- Exercise requirements:
Every line below between the line holding "(0 ≤ n → exec" and the line holding "(-n).toNat).toInt false (some out) false) [])) ∧", inclusive, should be repeated exactly, and all other lines omitted.

[Dataset entries]
-- ==== Sys2Proof/Machine/Dispatch.lean ====
section
/-!
DEFINITION. The meaning of every command, one arm per row of the command table.
-/

namespace Sys2Proof.Machine
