/-- R99-R102, R105: register moves, immediate loads and the immediate add. R100, R101: what a register move writes: an
accumulator copied exactly, or narrowed, or written in accumulator form, and SR's six flags. -/
def Obligations.RegisterMovesAndImmediates : Prop :=
  (∀ (s : State) (e : Eng), Ready s e →
    let x := engIn s e
    (∀ dst src : BitVec 6, regOk dst = true → regOk src = true →
      exec (.mov e dst src) s = .next (moveOn s e (regMove x dst src) [])) ∧
    (∀ (r : BitVec 2) (imm : BitVec 24),
      exec (.ldx e r imm) s = .next (moveOn s e { x with opr := vset x.opr (ix2 r) imm } []) ∧
      exec (.lda e r imm) s = .next (moveOn s e { x with acc := vset x.acc (ix2 r) (BitVec.ofInt 56 (imm.toInt * 2 ^ 24)) } [])) ∧
    (∀ (dst : BitVec 6) (imm : BitVec 22), regOk dst = true → 4 ≤ dst.toNat →
      exec (.ldi e dst imm) s = .next (moveOn s e (regWrite x dst imm.toInt) [])) ∧
    (∀ (n : Fin 8) (imm : BitVec 21),
      exec (.addi e (BitVec.ofNat 6 (8 + n.val)) imm) s =
        .next (moveOn s e { x with p := vset x.p n (advance x.l[n] x.p[n] imm.toInt) } []) ∧
      exec (.addi e (BitVec.ofNat 6 (16 + n.val)) imm) s =
        .next (moveOn s e { x with m := vset x.m n (BitVec.ofInt 12 (x.m[n].toInt + imm.toInt)) } [])) ∧
    (∀ (n : Fin 4) (imm : BitVec 21),
      exec (.addi e (BitVec.ofNat 6 (32 + n.val)) imm) s =
        .next (moveOn s e { x with dp := vset x.dp n (dadvance x n imm.toInt) } []) ∧
      exec (.addi e (BitVec.ofNat 6 (36 + n.val)) imm) s =
        .next (moveOn s e { x with dbas := vset x.dbas n (BitVec.ofInt 21 (x.dbas[n].toNat + imm.toInt)) } [])) ∧
    (∀ imm : BitVec 21,
      exec (.addi e 44 imm) s = .next (moveOn s e { x with ix := BitVec.ofInt 16 (x.ix.toNat + imm.toInt) } [])) ∧
    (∀ (dst : BitVec 6) (imm : BitVec 21), dst.toNat < 8 ∨ (24 ≤ dst.toNat ∧ dst.toNat < 32) ∨ (40 ≤ dst.toNat ∧ dst ≠ 44) →
      exec (.addi e dst imm) s = .next (settle (engFault e 3 (atIssue s e))))) ∧
  (∀ x : Engine,
    (∀ d r : Fin 4, regMove x (BitVec.ofNat 6 d.val) (BitVec.ofNat 6 r.val) = { x with acc := vset x.acc d x.acc[r] }) ∧
    (∀ d r : Fin 4,
      let w := rnd x.acc[r].toInt 24
      regMove x (BitVec.ofNat 6 (4 + d.val)) (BitVec.ofNat 6 r.val) =
        { x with opr := vset x.opr d (BitVec.ofInt 24 (clamp24 w)), fs := x.fs || decide (clamp24 w ≠ w) }) ∧
    (∀ d r : Fin 4, regMove x (BitVec.ofNat 6 d.val) (BitVec.ofNat 6 (4 + r.val)) =
      { x with acc := vset x.acc d (BitVec.ofInt 56 (x.opr[r].toInt * 2 ^ 24)) }) ∧
    (∀ (d : Fin 8) (r : Fin 4), regMove x (BitVec.ofNat 6 (16 + d.val)) (BitVec.ofNat 6 (4 + r.val)) =
      { x with m := vset x.m d (BitVec.ofInt 12 x.opr[r].toInt) }) ∧
    (∀ r : Fin 4, regMove x 46 (BitVec.ofNat 6 (4 + r.val)) =
      { x with fn := x.opr[r].getLsbD 0, fz := x.opr[r].getLsbD 1, fv := x.opr[r].getLsbD 2, fc := x.opr[r].getLsbD 3,
               fs := x.opr[r].getLsbD 4, fdv := x.opr[r].getLsbD 5 || x.dvLate }))

/-- R103: loads and stores of one word of X or Y memory at an absolute address. Sparse memories: a write is read back, it
changes no other address, and it keeps the canonical form. -/
def Obligations.DataMemory : Prop :=
  (∀ (s : State) (e : Eng) (r : Fin 4) (a : BitVec 12), Ready s e →
    let x := engIn s e
    let o : BitVec 3 := BitVec.ofNat 3 r.val
    let c : BitVec 3 := BitVec.ofNat 3 (4 + r.val)
    let w := rnd x.acc[r].toInt 24
    let v : Sample := BitVec.ofInt 24 (clamp24 w)
    let clip := x.fs || decide (clamp24 w ≠ w)
    exec (.mvx e false o a) s = .next (moveOn s e { x with opr := vset x.opr r (mget 0 x.x a.toNat) } []) ∧
    exec (.mvy e false o a) s = .next (moveOn s e { x with opr := vset x.opr r (mget 0 x.y a.toNat) } []) ∧
    exec (.mvx e false c a) s =
      .next (moveOn s e { x with acc := vset x.acc r (BitVec.ofInt 56 ((mget 0 x.x a.toNat).toInt * 2 ^ 24)) } []) ∧
    exec (.mvy e false c a) s =
      .next (moveOn s e { x with acc := vset x.acc r (BitVec.ofInt 56 ((mget 0 x.y a.toNat).toInt * 2 ^ 24)) } []) ∧
    exec (.mvx e true o a) s = .next (moveOn s e { x with x := mset 0 x.x a.toNat x.opr[r] } [(false, a)]) ∧
    exec (.mvy e true o a) s = .next (moveOn s e { x with y := mset 0 x.y a.toNat x.opr[r] } [(true, a)]) ∧
    exec (.mvx e true c a) s = .next (moveOn s e { x with x := mset 0 x.x a.toNat v, fs := clip } [(false, a)]) ∧
    exec (.mvy e true c a) s = .next (moveOn s e { x with y := mset 0 x.y a.toNat v, fs := clip } [(true, a)])) ∧
  ((∀ (m : Map Sample) (k j : Nat) (v : Sample), mwf 0 m = true →
    mget 0 (mset 0 m k v) k = v ∧ (j ≠ k → mget 0 (mset 0 m k v) j = mget 0 m j) ∧ mwf 0 (mset 0 m k v) = true) ∧
  (∀ (m : Map Word) (k j : Nat) (v : Word), mwf 0 m = true →
    mget 0 (mset 0 m k v) k = v ∧ (j ≠ k → mget 0 (mset 0 m k v) j = mget 0 m j) ∧ mwf 0 (mset 0 m k v) = true))

/-- R104: shifts by K from -32 to 31 with their carry, and the count of sign bits. -/
def Obligations.Shifts : Prop :=
  ∀ (s : State) (e : Eng) (d src : BitVec 2) (k : BitVec 6), Ready s e →
    let x := engIn s e
    let r := x.acc[ix2 src]
    let n := k.toInt
    let out : Bool := if 0 < n then r.getLsbD (56 - n.toNat) else if n < 0 then r.getLsbD ((-n).toNat - 1) else false
    (0 ≤ n → ∀ rd, exec (.ash e rd d src k) s = .next (moveOn s e (accSat x d (r.toInt * 2 ^ n.toNat) (some out)) [])) ∧
    (n < 0 → exec (.ash e false d src k) s = .next (moveOn s e (accSat x d (r.toInt / 2 ^ (-n).toNat) (some out)) [])) ∧
    (n < 0 → exec (.ash e true d src k) s = .next (moveOn s e (accSat x d (rnd r.toInt (-n).toNat) (some out)) [])) ∧
    (0 ≤ n → exec (.lsh e false d src k) s =
      .next (moveOn s e (accResult x d (r <<< n.toNat).toInt false (some out) false) [])) ∧
    (n < 0 → exec (.lsh e false d src k) s =
      .next (moveOn s e (accResult x d (r >>> (-n).toNat).toInt false (some out) false) [])) ∧
    (∃ c : Nat, c ≤ 55 ∧ (∀ i, 55 - c ≤ i → i ≤ 55 → r.getLsbD i = r.msb) ∧ (c < 55 → r.getLsbD (54 - c) ≠ r.msb) ∧
      exec (.cls e false 0 src 0) s = .next (moveOn s e { x with ix := BitVec.ofNat 16 c } []))

/-- R111: the condition codes. R79, R112: the conditional transfers: not taken they fall through; taken they change PC and their stack. -/
def Obligations.ConditionalTransfers : Prop :=
  (∀ x : Engine,
    condHolds x 0 = true ∧ condHolds x 1 = x.fz ∧ condHolds x 2 = !x.fz ∧ condHolds x 3 = x.fn ∧ condHolds x 4 = !x.fn ∧
    condHolds x 5 = (!x.fn && !x.fz) ∧ condHolds x 6 = (x.fn || x.fz) ∧ condHolds x 7 = x.fv ∧ condHolds x 8 = !x.fv ∧
    condHolds x 9 = x.fc ∧ condHolds x 10 = !x.fc ∧ condHolds x 11 = x.fs ∧ condHolds x 12 = !x.fs ∧
    condHolds x 13 = x.fdv ∧ (∀ c : BitVec 4, condOk c = true ↔ c ≠ 14 ∧ c ≠ 15)) ∧
  ∀ (s : State) (e : Eng) (c : BitVec 4) (a : BitVec 13), Ready s e → condOk c = true →
    let x := engIn s e
    let t := a + x.ixAg.extractLsb' 0 13
    (condHolds x c = false →
      exec (.bra e c a) s = .next (moveOn s e x []) ∧ exec (.call e c a) s = .next (moveOn s e x []) ∧
      exec (.ret e c) s = .next (moveOn s e x []) ∧ exec (.brx e c a) s = .next (moveOn s e x []) ∧
      exec (.exit e c) s = .next (moveOn s e x [])) ∧
    (condHolds x c = true → (e = weNum → a.toNat < 4096) →
      exec (.bra e c a) s = .next (jump s e { x with pc := a }) ∧
      (x.rets.length < 8 → exec (.call e c a) s = .next (jump s e { x with pc := a, rets := (x.pc + 1) :: x.rets }))) ∧
    (condHolds x c = true → ∀ r rs, x.rets = r :: rs → (e = weNum → r.toNat < 4096) →
      exec (.ret e c) s = .next (jump s e { x with pc := r, rets := rs })) ∧
    (condHolds x c = true → (e = weNum → t.toNat < 4096) → exec (.brx e c a) s = .next (jump s e { x with pc := t })) ∧
    (condHolds x c = true → ∀ l m ls, x.loops = l :: m :: ls → (e = weNum → l.stop.toNat + 1 < 4096) →
      exec (.exit e c) s = .next (freeTaken (jump s e { x with pc := l.stop + 1, loops := m :: ls, lc := m.count }))) ∧
    (condHolds x c = true → ∀ l, x.loops = [l] → (e = weNum → l.stop.toNat + 1 < 4096) → ∃ v,
      exec (.exit e c) s = .next (freeTaken (jump s e { x with pc := l.stop + 1, loops := [], lc := v })))

/-- R77, R110, R112: LOOP and LOOPR push a level and set LC; a count of 0 skips the body. R78: at the end address of the
innermost level the loop continues at its start, or is popped; transfers and waits there are engine faults with cause 5. -/
def Obligations.Loops : Prop :=
  (∀ (s : State) (e : Eng) (stop : BitVec 13), Ready s e → (engIn s e).pc.toNat < stop.toNat →
    (∀ l ∈ (engIn s e).loops, l.stop ≠ stop) → (e = weNum → stop.toNat + 1 < 4096) →
    let x := engIn s e
    let after (n : BitVec 16) (o : Out) : Prop :=
      (n = 0 → o = .next (jump s e { x with pc := stop + 1 })) ∧
      (n ≠ 0 → x.loops = [] →
        o = .next (jump s e { x with pc := x.pc + 1, lc := n, loops := [{ start := x.pc + 1, stop := stop, count := n }] })) ∧
      (∀ l ls, n ≠ 0 → x.loops = l :: ls → x.loops.length < 4 →
        o = .next (jump s e { x with pc := x.pc + 1, lc := n, loops :=
          { start := x.pc + 1, stop := stop, count := n } :: { l with count := x.lc } :: ls }))
    (∀ count : BitVec 11, after (count.setWidth 16) (exec (.loop e count stop) s)) ∧
    (∀ n : Fin 8, after (x.p[n].setWidth 16) (exec (.loopr e (BitVec.ofNat 6 (8 + n.val)) stop) s)) ∧
    after x.ixAg (exec (.loopr e 44 stop) s)) ∧
  (∀ (s : State) (e : Eng) (l : LoopLevel) (ls : List LoopLevel), engMay s e = true → (engIn s e).loops = l :: ls →
    l.stop = (engIn s e).pc → (e = weNum → l.start.toNat < 4096 ∧ l.stop.toNat + 1 < 4096) →
    let x := engIn s e
    let five : Out := .next (settle (engFault e 5 (atIssue s e)))
    (1 < x.lc.toNat → ∃ k, exec (.nop e) s = .next { jump s e { x with pc := l.start, lc := x.lc - 1 } with freeCtr := k }) ∧
    (∀ m ms, x.lc = 1 → ls = m :: ms →
      exec (.nop e) s = .next (jump s e { x with pc := x.pc + 1, loops := m :: ms, lc := m.count })) ∧
    (x.lc = 1 → ls = [] → ∃ v,
      exec (.nop e) s = .next (freeTaken (jump s e { x with pc := x.pc + 1, loops := [], lc := v }))) ∧
    (∀ c a, condOk c = true → exec (.bra e c a) s = five ∧ exec (.call e c a) s = five ∧ exec (.ret e c) s = five ∧
      exec (.brx e c a) s = five ∧ exec (.exit e c) s = five) ∧
    exec (.waitf e) s = five ∧ (e ≠ weNum → ∀ n, exec (.waits e n) s = five))

/-- R80, R81, R108, R109: the synchronisation instructions and the increment of a semaphore. R81, R82: SIG_APPLY: an
increment takes effect; at 255 the count stays and the event is raised; of the engines that wait for the semaphore the
lowest is released with one decrement. -/
def Obligations.Semaphores : Prop :=
  (∀ (s : State) (e : Eng), Ready s e →
    let x := engIn s e
    let s1 := atIssue s e
    exec (.waitf e) s = .next (moveOn s e { x with run := .waitF, waitfDone := true } []) ∧
    (∀ n : BitVec 5, e ≠ weNum →
      let m : Fin 32 := ⟨n.toNat, n.isLt⟩
      (s1.core.sems[m] = 0 → exec (.waits e n) s = .next (moveOn s e { x with run := .waitS m } [])) ∧
      (s1.core.sems[m] ≠ 0 → exec (.waits e n) s =
        .next (modCore (moveOn s e x []) fun c => { c with sems := vset c.sems m (s1.core.sems[m] - 1) }))) ∧
    (∀ n : BitVec 5, e ≠ weNum → Quiet (getEng s e) →
      exec (.sig e n) s =
        .next (moveOn s e { x with sigq := [{ sem := ⟨n.toNat, n.isLt⟩, dAhead := 0, fAhead := 0 }] } []))) ∧
  (∀ (s : State) (e : Eng) (g : SigReq), s.resetHeld = false → s.arb.coreRun = true → e ≠ weNum →
    (getEng s e).sigq = [g] → g.dAhead = 0 → g.fAhead = 0 →
    let s1 := setEng s e { getEng s e with sigq := [] }
    let n := g.sem
    ((∀ i : Fin 25, s.core.eng[i].run ≠ .waitS n) → s.core.sems[n] ≠ 255 →
      exec (.sigApply e) s =
        .next (settle (modCore s1 fun c => { c with sems := vset c.sems n (s.core.sems[n] + 1) }))) ∧
    ((∀ i : Fin 25, s.core.eng[i].run ≠ .waitS n) → s.core.sems[n] = 255 →
      exec (.sigApply e) s = .next (settle (raiseLimited 20 0 n.val none s1))) ∧
    (∀ i : Fin 25, s1.core.eng[i].run = .waitS n → (∀ j : Fin 25, j ≠ i → s1.core.eng[j].run ≠ .waitS n) →
      s.core.sems[n] = 0 →
      exec (.sigApply e) s = .next (settle (modCore s1 fun c =>
        { c with sems := vset c.sems n 0, eng := vmod c.eng i fun y => { y with run := .running } }))))

/-- R83, R128: an illegal instruction, an illegal field or an instruction that the engine does not have halts the engine
before it commits. R79, R77, R113: the faults of the stacks. R121, R122, R128: SYS on an engine other than SV halts it with
cause 4; RA or IMM that a function does not allow halt it with cause 3 or 1. -/
def Obligations.InstructionFaults : Prop :=
  (∀ (s : State) (e : Eng), engMay s e = true →
    let halt (n : Nat) : Out := .next (settle (engFault e n (atIssue s e)))
    (∀ w c, illegalCause e w = some c → exec (.illegalInstruction e w) s = halt c) ∧
    (∀ d sel mv, 10 ≤ sel.toNat ∨ movesOk mv = false →
      exec (.mpy e d sel mv) s = halt 3 ∧ exec (.mpyn e d sel mv) s = halt 3 ∧ exec (.mac e d sel mv) s = halt 3 ∧
      exec (.macn e d sel mv) s = halt 3 ∧ exec (.macr e d sel mv) s = halt 3 ∧ exec (.macnr e d sel mv) s = halt 3) ∧
    (∀ d sel mv, 8 ≤ sel.toNat ∨ movesOk mv = false →
      exec (.add e d sel mv) s = halt 3 ∧ exec (.sub e d sel mv) s = halt 3 ∧ exec (.cmp e d sel mv) s = halt 3 ∧
      exec (.mova e d sel mv) s = halt 3 ∧ exec (.lim e d sel mv) s = halt 3 ∧ exec (.max e d sel mv) s = halt 3) ∧
    (∀ d sel mv, sel ≠ 0 ∨ movesOk mv = false → exec (.pmov e d sel mv) s = halt 3 ∧ exec (.clr e d sel mv) s = halt 3) ∧
    (∀ dst src, regOk dst = false ∨ regOk src = false → exec (.mov e dst src) s = halt 3) ∧
    (∀ dst imm, dst.toNat < 4 ∨ regOk dst = false → exec (.ldi e dst imm) s = halt 3) ∧
    (∀ dst imm, dst.toNat < 8 ∨ (24 ≤ dst.toNat ∧ dst.toNat < 32) ∨ (40 ≤ dst.toNat ∧ dst.toNat ≠ 44) →
      exec (.addi e dst imm) s = halt 3) ∧
    (∀ d src k, exec (.lsh e true d src k) s = halt 3 ∧
      (d ≠ 0 ∨ k ≠ 0 → exec (.cls e false d src k) s = halt 3)) ∧
    (∀ c a, condOk c = false → exec (.bra e c a) s = halt 3 ∧ exec (.call e c a) s = halt 3 ∧ exec (.ret e c) s = halt 3 ∧
      exec (.exit e c) s = halt 3 ∧ exec (.brx e c a) s = halt 3) ∧
    (∀ n stop, stop.toNat ≤ (engIn s e).pc.toNat → exec (.loop e n stop) s = halt 3) ∧
    (∀ n, e = weNum → exec (.sig e n) s = halt 4 ∧ exec (.waits e n) s = halt 4)) ∧
  (∀ (s : State) (e : Eng), engMay s e = true → atLoopEnd (engIn s e) = false →
    let x := engIn s e
    let halt (n : Nat) : Out := .next (settle (engFault e n (atIssue s e)))
    (∀ c a, condOk c = true → condHolds x c = true →
      (8 ≤ x.rets.length → exec (.call e c a) s = halt 8) ∧ (x.rets = [] → exec (.ret e c) s = halt 9) ∧
      (x.loops = [] → exec (.exit e c) s = halt 7)) ∧
    (∀ (n : BitVec 11) (stop : BitVec 13), x.pc.toNat < stop.toNat → (∀ l ∈ x.loops, l.stop ≠ stop) → n ≠ 0 →
      4 ≤ x.loops.length → exec (.loop e n stop) s = halt 6)) ∧
  (∀ (s : State) (e : Eng), engMay s e = true →
    let halt (n : Nat) : Out := .next (settle (engFault e n (atIssue s e)))
    (e ≠ sv →
      exec (.wdog e 0 0) s = halt 4 ∧ exec (.rdframe e 4 0) s = halt 4 ∧ exec (.rsaddr e 0 0) s = halt 4 ∧
      exec (.plend e 0 0) s = halt 4 ∧ exec (.pexit e 0 0) s = halt 4 ∧ exec (.pload e 0 0) s = halt 4) ∧
    (∀ (ra : BitVec 3) (imm : BitVec 16), imm ≠ 0 → exec (.wdog e ra imm) s = halt 1 ∧ exec (.rdframe e ra imm) s = halt 1) ∧
    (∀ ra : BitVec 3, ra ≠ 0 → exec (.wdog e ra 0) s = halt 3) ∧
    (∀ ra : BitVec 3, ra.toNat < 4 → exec (.rdframe e ra 0) s = halt 3))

- Written answer:
    (0 ≤ n → exec (.lsh e false d src k) s =
      .next (moveOn s e (accResult x d (r <<< n.toNat).toInt false (some out) false) [])) ∧
    (n < 0 → exec (.lsh e false d src k) s =
      .next (moveOn s e (accResult x d (r >>> (-n).toNat).toInt false (some out) false) [])) ∧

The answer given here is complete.